Brief: Please tally the lines in the data below that include the string "tWorld", and reply with only the total.

Dataset excerpts:
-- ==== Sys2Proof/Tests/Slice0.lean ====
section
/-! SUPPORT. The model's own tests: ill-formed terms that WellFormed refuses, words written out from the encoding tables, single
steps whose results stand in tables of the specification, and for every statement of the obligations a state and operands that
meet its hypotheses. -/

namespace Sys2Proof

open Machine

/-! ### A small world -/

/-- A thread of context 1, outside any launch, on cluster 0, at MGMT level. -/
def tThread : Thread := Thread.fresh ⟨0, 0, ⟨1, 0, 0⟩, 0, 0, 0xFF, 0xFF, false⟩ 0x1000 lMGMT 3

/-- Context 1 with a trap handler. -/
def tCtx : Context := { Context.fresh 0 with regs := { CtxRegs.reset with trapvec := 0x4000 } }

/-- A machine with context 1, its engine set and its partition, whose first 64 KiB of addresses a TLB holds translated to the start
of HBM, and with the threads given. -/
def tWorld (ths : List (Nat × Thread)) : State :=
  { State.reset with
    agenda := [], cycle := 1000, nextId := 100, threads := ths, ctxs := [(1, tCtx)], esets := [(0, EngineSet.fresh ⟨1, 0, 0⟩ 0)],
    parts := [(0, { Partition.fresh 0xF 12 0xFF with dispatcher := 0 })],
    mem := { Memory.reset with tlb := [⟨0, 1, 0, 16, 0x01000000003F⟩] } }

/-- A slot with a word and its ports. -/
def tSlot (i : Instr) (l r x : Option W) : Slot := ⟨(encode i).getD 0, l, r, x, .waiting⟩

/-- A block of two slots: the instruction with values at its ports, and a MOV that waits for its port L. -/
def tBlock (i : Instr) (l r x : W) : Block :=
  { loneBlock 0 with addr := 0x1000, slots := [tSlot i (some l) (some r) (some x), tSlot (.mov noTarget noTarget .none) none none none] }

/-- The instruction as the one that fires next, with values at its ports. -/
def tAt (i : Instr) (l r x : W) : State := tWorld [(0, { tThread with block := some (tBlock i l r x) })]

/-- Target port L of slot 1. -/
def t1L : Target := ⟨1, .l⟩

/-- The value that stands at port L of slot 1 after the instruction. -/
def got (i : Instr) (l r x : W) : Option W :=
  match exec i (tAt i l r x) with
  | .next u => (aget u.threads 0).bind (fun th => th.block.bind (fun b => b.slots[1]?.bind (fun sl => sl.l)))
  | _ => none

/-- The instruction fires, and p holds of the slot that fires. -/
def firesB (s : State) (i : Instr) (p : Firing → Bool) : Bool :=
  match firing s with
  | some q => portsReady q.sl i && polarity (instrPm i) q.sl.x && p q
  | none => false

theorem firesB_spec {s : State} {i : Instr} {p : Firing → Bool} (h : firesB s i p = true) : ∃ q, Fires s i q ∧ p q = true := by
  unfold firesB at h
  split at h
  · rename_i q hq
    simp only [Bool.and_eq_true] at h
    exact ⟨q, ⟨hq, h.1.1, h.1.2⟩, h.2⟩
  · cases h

==

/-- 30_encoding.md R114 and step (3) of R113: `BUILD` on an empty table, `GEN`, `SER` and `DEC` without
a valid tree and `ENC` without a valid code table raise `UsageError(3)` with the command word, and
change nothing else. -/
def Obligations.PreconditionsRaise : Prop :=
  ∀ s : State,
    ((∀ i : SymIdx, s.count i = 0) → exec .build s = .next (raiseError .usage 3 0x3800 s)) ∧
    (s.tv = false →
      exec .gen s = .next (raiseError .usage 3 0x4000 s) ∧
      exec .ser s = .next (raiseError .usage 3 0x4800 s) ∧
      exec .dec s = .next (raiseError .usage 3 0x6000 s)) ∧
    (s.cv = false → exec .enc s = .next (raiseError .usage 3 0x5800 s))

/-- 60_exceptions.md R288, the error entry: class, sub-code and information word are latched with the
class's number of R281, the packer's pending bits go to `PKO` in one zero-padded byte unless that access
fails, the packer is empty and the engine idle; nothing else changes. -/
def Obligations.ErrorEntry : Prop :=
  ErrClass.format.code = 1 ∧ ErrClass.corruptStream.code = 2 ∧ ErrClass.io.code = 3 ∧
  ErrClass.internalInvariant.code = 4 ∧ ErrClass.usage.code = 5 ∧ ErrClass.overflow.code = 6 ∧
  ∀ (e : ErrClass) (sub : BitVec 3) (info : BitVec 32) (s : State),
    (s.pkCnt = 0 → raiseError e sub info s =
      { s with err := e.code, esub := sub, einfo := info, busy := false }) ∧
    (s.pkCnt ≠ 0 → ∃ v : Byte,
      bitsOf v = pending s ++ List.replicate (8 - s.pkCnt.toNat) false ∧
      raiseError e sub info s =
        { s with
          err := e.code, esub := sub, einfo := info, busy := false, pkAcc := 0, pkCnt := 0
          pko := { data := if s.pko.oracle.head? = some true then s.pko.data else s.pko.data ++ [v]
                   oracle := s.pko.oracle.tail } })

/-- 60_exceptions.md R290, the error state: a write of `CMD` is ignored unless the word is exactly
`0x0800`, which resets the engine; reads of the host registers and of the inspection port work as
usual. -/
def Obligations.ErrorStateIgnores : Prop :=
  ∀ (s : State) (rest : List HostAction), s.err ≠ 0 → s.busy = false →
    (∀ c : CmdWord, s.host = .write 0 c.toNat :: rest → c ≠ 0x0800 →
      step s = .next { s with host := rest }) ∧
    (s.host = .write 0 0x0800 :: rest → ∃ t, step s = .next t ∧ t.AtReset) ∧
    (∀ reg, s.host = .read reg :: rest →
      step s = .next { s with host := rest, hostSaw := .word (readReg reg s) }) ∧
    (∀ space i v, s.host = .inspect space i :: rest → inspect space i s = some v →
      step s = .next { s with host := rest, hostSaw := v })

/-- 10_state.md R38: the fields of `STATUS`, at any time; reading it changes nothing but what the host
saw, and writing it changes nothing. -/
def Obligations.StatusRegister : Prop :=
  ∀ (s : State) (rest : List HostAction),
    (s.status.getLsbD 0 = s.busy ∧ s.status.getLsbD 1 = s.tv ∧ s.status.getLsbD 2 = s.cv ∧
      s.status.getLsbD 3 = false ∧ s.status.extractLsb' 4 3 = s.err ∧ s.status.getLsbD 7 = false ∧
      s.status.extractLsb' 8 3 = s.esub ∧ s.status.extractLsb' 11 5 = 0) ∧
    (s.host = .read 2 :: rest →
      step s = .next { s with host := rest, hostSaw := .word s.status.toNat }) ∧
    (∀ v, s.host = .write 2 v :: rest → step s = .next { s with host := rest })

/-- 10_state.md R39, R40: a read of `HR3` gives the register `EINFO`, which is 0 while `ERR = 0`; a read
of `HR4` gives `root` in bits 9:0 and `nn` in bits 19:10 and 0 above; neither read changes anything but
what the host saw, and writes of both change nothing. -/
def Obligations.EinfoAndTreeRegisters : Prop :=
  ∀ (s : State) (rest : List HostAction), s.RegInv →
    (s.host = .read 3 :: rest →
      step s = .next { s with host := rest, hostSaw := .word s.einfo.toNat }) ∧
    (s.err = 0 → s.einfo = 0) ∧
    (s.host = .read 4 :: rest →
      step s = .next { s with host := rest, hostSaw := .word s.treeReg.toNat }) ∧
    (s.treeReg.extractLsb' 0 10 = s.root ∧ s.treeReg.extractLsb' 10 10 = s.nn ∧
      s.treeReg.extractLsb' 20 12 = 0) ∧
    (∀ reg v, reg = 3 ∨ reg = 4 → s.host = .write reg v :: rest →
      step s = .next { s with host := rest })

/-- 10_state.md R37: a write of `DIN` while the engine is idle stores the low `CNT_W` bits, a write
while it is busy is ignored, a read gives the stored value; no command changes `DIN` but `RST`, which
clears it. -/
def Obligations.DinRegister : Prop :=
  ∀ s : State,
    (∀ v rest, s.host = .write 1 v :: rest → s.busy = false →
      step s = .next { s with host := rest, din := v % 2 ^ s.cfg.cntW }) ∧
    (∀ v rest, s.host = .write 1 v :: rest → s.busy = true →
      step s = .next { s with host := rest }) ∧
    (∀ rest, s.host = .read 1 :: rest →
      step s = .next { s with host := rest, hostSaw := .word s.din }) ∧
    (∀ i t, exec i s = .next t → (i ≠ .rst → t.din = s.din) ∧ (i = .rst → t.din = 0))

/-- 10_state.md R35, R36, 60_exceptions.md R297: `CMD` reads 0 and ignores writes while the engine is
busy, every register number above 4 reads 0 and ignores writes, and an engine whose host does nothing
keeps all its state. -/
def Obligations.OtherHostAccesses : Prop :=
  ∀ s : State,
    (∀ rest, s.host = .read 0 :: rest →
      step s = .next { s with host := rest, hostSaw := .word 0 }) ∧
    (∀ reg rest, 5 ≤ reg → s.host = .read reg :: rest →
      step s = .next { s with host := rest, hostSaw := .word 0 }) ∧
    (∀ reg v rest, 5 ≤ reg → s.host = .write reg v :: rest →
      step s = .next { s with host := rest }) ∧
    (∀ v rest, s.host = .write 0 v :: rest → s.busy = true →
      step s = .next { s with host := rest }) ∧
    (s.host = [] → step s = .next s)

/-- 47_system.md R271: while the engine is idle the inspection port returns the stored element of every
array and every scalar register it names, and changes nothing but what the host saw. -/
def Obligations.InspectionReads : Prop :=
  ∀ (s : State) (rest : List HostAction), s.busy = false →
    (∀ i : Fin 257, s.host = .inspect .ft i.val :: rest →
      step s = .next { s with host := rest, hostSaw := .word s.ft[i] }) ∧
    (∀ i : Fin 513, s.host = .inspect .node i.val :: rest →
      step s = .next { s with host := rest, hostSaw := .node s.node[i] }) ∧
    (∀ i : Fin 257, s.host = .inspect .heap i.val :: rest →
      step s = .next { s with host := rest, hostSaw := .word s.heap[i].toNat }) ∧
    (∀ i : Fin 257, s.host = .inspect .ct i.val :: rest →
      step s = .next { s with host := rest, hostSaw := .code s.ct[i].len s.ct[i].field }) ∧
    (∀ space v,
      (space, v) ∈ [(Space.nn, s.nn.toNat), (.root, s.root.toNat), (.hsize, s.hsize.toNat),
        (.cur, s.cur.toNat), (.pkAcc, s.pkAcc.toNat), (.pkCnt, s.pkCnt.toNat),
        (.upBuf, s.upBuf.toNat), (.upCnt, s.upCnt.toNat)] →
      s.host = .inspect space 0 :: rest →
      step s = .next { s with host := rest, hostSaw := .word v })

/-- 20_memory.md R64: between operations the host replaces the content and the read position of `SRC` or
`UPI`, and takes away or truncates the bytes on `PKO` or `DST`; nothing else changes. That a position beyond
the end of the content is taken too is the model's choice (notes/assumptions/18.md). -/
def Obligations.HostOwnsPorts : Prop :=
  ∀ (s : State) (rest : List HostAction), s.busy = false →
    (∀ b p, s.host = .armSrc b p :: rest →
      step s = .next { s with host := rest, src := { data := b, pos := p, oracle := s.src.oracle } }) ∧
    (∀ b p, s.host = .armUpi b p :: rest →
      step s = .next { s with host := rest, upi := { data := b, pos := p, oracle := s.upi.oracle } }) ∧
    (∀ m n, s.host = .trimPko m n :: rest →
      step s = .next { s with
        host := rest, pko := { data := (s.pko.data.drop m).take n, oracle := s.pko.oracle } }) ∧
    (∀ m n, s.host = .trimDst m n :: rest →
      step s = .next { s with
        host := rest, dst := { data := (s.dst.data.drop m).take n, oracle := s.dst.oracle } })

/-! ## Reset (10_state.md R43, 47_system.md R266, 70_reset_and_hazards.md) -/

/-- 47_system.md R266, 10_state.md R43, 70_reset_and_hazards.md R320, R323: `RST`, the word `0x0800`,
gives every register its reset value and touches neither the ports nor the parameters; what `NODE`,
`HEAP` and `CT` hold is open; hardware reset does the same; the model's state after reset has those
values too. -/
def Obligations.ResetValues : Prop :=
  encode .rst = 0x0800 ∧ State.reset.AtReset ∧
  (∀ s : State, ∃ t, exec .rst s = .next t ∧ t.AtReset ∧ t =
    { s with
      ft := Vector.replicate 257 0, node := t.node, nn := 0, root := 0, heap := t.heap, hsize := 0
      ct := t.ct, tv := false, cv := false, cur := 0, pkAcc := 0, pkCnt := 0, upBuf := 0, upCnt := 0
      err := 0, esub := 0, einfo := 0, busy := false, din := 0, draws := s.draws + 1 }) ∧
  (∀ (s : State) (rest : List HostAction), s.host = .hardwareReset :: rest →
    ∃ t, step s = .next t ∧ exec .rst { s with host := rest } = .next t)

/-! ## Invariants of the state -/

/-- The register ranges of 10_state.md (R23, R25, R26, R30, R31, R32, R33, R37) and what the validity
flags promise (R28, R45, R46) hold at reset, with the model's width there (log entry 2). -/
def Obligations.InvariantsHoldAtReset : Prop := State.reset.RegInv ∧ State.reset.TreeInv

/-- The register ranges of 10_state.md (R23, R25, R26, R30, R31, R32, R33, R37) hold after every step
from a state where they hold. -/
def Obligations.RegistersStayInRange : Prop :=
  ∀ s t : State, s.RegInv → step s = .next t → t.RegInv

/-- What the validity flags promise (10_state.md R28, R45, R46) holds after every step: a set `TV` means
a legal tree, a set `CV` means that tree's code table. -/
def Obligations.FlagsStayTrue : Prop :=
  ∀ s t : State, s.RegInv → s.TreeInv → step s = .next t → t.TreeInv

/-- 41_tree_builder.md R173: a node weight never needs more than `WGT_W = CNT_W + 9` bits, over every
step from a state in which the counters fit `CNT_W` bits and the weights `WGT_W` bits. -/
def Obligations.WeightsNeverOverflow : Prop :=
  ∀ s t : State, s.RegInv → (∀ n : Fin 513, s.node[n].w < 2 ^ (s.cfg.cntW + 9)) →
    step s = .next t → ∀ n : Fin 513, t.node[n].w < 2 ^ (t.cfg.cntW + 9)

Task answer: 2